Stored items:
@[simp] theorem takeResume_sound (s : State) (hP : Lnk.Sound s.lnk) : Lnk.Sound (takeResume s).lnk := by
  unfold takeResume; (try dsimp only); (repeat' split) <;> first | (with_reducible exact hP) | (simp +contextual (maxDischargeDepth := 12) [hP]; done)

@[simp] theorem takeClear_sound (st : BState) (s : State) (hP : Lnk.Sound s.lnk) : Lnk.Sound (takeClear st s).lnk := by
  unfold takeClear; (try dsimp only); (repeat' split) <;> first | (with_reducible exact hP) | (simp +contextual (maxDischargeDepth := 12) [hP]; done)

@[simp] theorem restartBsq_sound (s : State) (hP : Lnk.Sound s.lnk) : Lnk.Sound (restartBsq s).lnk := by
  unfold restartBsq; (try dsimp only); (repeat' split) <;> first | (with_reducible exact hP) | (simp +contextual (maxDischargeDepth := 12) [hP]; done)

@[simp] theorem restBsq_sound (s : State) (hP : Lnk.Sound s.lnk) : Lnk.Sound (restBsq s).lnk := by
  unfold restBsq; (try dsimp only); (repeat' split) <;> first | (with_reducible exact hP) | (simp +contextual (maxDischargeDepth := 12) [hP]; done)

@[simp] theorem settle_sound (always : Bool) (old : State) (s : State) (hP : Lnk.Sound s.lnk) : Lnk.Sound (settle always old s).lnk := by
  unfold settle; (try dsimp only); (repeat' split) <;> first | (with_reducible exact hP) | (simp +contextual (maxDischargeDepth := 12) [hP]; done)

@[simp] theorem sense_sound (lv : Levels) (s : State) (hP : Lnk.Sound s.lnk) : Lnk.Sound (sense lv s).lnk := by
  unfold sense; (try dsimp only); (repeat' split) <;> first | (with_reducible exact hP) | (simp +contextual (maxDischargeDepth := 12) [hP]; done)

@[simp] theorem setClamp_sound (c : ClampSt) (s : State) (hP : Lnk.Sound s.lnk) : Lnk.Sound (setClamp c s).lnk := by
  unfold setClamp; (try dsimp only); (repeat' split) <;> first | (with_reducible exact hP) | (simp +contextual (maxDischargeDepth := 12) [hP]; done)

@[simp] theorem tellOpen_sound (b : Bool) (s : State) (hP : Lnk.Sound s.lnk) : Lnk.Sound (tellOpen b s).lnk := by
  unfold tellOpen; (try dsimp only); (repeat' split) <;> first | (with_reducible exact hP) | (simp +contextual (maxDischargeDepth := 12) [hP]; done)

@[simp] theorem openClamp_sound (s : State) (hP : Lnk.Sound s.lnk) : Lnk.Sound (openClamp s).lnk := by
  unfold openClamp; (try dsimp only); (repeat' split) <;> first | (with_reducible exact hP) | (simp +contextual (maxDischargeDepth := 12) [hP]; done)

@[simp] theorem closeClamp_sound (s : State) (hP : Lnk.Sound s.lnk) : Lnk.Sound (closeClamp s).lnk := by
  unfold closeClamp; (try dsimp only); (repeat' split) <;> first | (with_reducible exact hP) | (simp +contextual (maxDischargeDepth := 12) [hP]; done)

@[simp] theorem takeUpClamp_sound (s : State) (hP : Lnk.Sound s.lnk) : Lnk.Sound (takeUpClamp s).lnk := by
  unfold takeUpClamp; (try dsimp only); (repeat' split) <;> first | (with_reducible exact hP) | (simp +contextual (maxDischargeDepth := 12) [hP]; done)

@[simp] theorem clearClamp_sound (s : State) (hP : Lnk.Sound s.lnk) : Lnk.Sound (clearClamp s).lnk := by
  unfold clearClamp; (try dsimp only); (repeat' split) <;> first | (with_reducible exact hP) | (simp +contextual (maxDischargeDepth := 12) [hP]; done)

...

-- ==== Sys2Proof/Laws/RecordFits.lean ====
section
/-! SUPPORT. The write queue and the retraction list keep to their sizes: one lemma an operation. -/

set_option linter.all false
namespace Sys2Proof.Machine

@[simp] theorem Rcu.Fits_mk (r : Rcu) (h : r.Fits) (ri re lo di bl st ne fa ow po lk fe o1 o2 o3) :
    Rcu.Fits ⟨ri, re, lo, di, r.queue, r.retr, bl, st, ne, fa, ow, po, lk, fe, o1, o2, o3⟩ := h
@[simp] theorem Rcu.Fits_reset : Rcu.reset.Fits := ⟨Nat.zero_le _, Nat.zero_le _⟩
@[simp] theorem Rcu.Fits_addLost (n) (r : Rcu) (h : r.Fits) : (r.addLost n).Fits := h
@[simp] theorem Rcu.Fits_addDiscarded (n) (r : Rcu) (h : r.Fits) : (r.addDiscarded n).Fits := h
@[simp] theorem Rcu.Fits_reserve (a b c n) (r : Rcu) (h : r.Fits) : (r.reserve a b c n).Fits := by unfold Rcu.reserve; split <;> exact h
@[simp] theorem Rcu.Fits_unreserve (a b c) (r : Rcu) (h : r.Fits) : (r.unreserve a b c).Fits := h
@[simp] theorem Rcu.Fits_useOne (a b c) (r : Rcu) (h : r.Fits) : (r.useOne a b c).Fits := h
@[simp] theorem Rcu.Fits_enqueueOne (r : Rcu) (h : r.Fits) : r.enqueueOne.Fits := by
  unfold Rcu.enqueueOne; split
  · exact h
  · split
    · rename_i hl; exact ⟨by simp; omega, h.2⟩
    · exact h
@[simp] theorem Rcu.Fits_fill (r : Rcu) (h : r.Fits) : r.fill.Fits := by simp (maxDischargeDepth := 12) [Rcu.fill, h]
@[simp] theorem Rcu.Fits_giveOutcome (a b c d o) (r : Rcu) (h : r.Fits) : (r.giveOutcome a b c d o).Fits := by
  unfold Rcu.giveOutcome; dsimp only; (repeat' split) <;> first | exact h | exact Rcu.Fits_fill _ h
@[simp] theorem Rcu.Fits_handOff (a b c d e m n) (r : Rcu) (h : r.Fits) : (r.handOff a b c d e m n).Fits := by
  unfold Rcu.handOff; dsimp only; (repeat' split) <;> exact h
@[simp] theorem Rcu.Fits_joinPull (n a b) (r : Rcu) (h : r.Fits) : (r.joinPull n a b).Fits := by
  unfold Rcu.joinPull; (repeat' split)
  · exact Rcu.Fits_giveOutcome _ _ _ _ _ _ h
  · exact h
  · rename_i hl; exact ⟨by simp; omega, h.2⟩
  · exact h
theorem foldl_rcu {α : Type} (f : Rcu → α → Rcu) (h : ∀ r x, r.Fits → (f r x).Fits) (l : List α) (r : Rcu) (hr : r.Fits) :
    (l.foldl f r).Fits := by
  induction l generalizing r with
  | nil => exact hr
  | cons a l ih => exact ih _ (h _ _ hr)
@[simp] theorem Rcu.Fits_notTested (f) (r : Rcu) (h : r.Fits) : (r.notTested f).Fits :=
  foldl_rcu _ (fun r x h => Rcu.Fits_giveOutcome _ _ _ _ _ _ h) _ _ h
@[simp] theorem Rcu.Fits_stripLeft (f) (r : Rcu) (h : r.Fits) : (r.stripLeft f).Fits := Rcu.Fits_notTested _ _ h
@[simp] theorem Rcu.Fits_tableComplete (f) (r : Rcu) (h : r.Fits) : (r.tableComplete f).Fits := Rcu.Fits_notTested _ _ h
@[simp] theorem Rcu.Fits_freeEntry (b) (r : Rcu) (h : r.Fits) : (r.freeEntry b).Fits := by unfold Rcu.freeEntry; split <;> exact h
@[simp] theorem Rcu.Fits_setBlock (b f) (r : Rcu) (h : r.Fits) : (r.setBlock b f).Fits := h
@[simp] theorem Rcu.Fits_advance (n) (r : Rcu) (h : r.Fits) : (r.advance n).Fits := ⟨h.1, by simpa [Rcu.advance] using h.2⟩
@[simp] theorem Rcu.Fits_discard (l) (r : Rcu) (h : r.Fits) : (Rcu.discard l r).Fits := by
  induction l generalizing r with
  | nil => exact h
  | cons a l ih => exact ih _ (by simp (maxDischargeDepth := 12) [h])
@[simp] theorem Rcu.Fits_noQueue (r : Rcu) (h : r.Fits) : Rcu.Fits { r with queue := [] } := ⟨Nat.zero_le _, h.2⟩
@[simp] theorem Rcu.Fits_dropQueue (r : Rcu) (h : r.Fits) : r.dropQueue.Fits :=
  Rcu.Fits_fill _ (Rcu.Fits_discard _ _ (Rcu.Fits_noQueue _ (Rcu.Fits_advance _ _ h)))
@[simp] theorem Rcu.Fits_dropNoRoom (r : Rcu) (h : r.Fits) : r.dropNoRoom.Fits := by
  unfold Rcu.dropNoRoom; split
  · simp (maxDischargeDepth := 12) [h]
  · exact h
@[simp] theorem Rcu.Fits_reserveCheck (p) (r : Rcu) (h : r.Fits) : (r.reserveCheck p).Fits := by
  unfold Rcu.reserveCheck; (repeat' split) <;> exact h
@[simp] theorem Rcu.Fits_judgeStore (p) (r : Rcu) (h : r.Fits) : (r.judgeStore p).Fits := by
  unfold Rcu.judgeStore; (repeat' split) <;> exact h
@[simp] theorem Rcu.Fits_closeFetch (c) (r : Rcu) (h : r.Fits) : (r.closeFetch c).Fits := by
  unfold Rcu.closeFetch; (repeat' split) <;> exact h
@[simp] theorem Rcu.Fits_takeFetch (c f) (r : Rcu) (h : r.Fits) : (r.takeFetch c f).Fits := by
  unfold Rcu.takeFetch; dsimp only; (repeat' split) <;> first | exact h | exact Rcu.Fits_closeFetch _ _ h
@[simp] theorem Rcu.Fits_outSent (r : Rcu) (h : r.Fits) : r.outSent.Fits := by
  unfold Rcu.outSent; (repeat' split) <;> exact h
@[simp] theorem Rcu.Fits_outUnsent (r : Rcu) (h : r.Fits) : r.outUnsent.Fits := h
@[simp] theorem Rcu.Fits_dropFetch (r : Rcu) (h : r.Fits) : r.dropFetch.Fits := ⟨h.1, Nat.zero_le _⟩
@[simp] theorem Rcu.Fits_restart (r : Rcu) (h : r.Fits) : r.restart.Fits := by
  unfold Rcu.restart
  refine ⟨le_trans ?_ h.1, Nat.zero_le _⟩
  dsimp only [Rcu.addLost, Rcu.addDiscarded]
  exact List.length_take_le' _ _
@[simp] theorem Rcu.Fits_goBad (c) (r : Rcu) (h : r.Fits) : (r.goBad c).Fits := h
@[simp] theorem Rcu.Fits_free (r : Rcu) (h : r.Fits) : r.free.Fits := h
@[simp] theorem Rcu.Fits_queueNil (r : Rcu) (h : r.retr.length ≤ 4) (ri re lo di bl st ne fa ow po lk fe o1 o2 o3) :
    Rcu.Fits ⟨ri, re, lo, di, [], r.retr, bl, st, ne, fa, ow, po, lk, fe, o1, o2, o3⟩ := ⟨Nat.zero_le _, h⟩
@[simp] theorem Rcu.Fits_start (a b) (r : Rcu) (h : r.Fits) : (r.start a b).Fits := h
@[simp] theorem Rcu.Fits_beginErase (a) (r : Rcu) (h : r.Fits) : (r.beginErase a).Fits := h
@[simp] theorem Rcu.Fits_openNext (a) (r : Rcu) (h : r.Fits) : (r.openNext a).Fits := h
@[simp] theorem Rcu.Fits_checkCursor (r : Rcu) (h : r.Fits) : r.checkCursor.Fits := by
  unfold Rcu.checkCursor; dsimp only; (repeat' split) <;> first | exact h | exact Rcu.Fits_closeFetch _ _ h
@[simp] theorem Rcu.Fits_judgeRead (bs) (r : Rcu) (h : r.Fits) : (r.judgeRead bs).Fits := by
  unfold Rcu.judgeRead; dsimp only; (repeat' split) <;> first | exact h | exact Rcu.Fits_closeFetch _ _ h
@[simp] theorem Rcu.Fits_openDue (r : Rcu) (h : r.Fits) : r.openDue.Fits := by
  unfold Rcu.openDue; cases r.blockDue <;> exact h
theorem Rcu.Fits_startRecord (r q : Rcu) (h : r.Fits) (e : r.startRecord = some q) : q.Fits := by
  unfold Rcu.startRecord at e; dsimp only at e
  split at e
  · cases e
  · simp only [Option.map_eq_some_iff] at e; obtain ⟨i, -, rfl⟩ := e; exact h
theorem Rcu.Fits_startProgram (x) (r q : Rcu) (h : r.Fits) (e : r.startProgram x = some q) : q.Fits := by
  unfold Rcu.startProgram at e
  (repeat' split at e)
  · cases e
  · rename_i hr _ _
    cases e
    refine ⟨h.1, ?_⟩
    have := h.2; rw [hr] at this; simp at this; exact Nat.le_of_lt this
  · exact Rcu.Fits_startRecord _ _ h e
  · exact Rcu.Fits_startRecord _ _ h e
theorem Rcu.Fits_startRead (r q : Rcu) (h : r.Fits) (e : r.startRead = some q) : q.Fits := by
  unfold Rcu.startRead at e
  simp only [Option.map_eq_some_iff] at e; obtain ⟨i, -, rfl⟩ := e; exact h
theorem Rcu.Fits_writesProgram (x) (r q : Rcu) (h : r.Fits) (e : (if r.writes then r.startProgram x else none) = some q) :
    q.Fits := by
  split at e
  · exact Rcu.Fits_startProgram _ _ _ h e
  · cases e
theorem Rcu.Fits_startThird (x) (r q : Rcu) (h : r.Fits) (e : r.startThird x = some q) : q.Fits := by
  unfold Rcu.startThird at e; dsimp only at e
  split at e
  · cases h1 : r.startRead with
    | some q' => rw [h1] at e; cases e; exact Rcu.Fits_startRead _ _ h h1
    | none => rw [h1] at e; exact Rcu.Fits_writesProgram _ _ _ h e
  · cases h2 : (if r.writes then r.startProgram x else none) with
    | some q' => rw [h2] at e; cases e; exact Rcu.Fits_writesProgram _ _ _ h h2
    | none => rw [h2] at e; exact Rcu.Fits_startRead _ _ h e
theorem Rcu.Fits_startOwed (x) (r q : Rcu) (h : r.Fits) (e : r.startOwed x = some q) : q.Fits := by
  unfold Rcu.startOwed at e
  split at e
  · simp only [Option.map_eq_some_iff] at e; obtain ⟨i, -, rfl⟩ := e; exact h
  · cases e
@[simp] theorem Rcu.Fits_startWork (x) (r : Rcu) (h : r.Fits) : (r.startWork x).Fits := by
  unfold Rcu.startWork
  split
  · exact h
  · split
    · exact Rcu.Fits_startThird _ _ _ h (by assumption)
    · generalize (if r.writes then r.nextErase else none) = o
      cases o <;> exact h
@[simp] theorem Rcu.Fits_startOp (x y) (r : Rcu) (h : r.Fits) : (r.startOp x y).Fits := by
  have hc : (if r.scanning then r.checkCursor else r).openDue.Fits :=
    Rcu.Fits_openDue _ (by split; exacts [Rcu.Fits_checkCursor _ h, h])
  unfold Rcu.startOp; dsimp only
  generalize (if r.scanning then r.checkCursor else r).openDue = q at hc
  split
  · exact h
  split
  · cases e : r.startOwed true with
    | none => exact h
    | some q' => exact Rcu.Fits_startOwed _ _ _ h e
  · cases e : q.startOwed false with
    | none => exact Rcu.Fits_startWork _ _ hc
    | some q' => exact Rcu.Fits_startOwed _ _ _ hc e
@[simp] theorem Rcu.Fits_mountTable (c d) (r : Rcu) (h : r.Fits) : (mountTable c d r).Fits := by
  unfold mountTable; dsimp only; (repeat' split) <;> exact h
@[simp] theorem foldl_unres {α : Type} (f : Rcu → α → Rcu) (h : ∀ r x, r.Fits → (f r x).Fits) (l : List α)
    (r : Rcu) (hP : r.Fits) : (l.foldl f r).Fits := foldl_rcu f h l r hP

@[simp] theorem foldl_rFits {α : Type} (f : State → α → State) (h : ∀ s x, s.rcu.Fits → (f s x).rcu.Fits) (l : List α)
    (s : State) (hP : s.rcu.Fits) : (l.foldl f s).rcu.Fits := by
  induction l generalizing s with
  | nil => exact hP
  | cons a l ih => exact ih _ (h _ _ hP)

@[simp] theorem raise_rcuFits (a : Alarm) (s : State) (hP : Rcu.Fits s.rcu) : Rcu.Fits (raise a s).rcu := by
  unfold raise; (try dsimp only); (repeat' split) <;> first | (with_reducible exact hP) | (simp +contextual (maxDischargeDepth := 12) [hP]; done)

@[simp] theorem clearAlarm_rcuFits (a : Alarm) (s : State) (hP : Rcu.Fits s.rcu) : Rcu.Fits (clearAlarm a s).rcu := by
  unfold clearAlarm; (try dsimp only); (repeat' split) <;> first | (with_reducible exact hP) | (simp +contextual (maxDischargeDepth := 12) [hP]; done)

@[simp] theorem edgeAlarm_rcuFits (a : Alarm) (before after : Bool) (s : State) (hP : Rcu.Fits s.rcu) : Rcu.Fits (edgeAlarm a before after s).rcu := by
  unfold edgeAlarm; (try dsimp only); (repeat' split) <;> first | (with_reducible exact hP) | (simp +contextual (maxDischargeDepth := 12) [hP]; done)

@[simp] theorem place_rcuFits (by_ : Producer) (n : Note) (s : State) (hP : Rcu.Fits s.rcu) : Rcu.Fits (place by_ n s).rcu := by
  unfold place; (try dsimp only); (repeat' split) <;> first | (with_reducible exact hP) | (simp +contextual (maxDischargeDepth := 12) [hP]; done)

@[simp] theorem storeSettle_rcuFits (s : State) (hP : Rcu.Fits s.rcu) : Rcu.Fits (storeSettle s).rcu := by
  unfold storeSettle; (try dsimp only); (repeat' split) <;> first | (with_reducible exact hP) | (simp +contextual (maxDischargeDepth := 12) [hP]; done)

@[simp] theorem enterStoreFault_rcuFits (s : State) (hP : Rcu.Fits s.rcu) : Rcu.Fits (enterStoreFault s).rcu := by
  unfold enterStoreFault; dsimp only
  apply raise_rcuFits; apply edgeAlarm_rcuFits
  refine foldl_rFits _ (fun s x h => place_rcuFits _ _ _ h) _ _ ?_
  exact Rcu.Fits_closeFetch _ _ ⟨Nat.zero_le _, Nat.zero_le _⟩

• _WHAT YOU SHOULD DO_: Taking the records above, retype every line from the one with "(takeResume s).lnk := by" down to the one with "(restBsq s).lnk := by", exactly and with nothing else.

• _ANSWER_:
@[simp] theorem takeResume_sound (s : State) (hP : Lnk.Sound s.lnk) : Lnk.Sound (takeResume s).lnk := by
  unfold takeResume; (try dsimp only); (repeat' split) <;> first | (with_reducible exact hP) | (simp +contextual (maxDischargeDepth := 12) [hP]; done)

@[simp] theorem takeClear_sound (st : BState) (s : State) (hP : Lnk.Sound s.lnk) : Lnk.Sound (takeClear st s).lnk := by
  unfold takeClear; (try dsimp only); (repeat' split) <;> first | (with_reducible exact hP) | (simp +contextual (maxDischargeDepth := 12) [hP]; done)

@[simp] theorem restartBsq_sound (s : State) (hP : Lnk.Sound s.lnk) : Lnk.Sound (restartBsq s).lnk := by
  unfold restartBsq; (try dsimp only); (repeat' split) <;> first | (with_reducible exact hP) | (simp +contextual (maxDischargeDepth := 12) [hP]; done)

@[simp] theorem restBsq_sound (s : State) (hP : Lnk.Sound s.lnk) : Lnk.Sound (restBsq s).lnk := by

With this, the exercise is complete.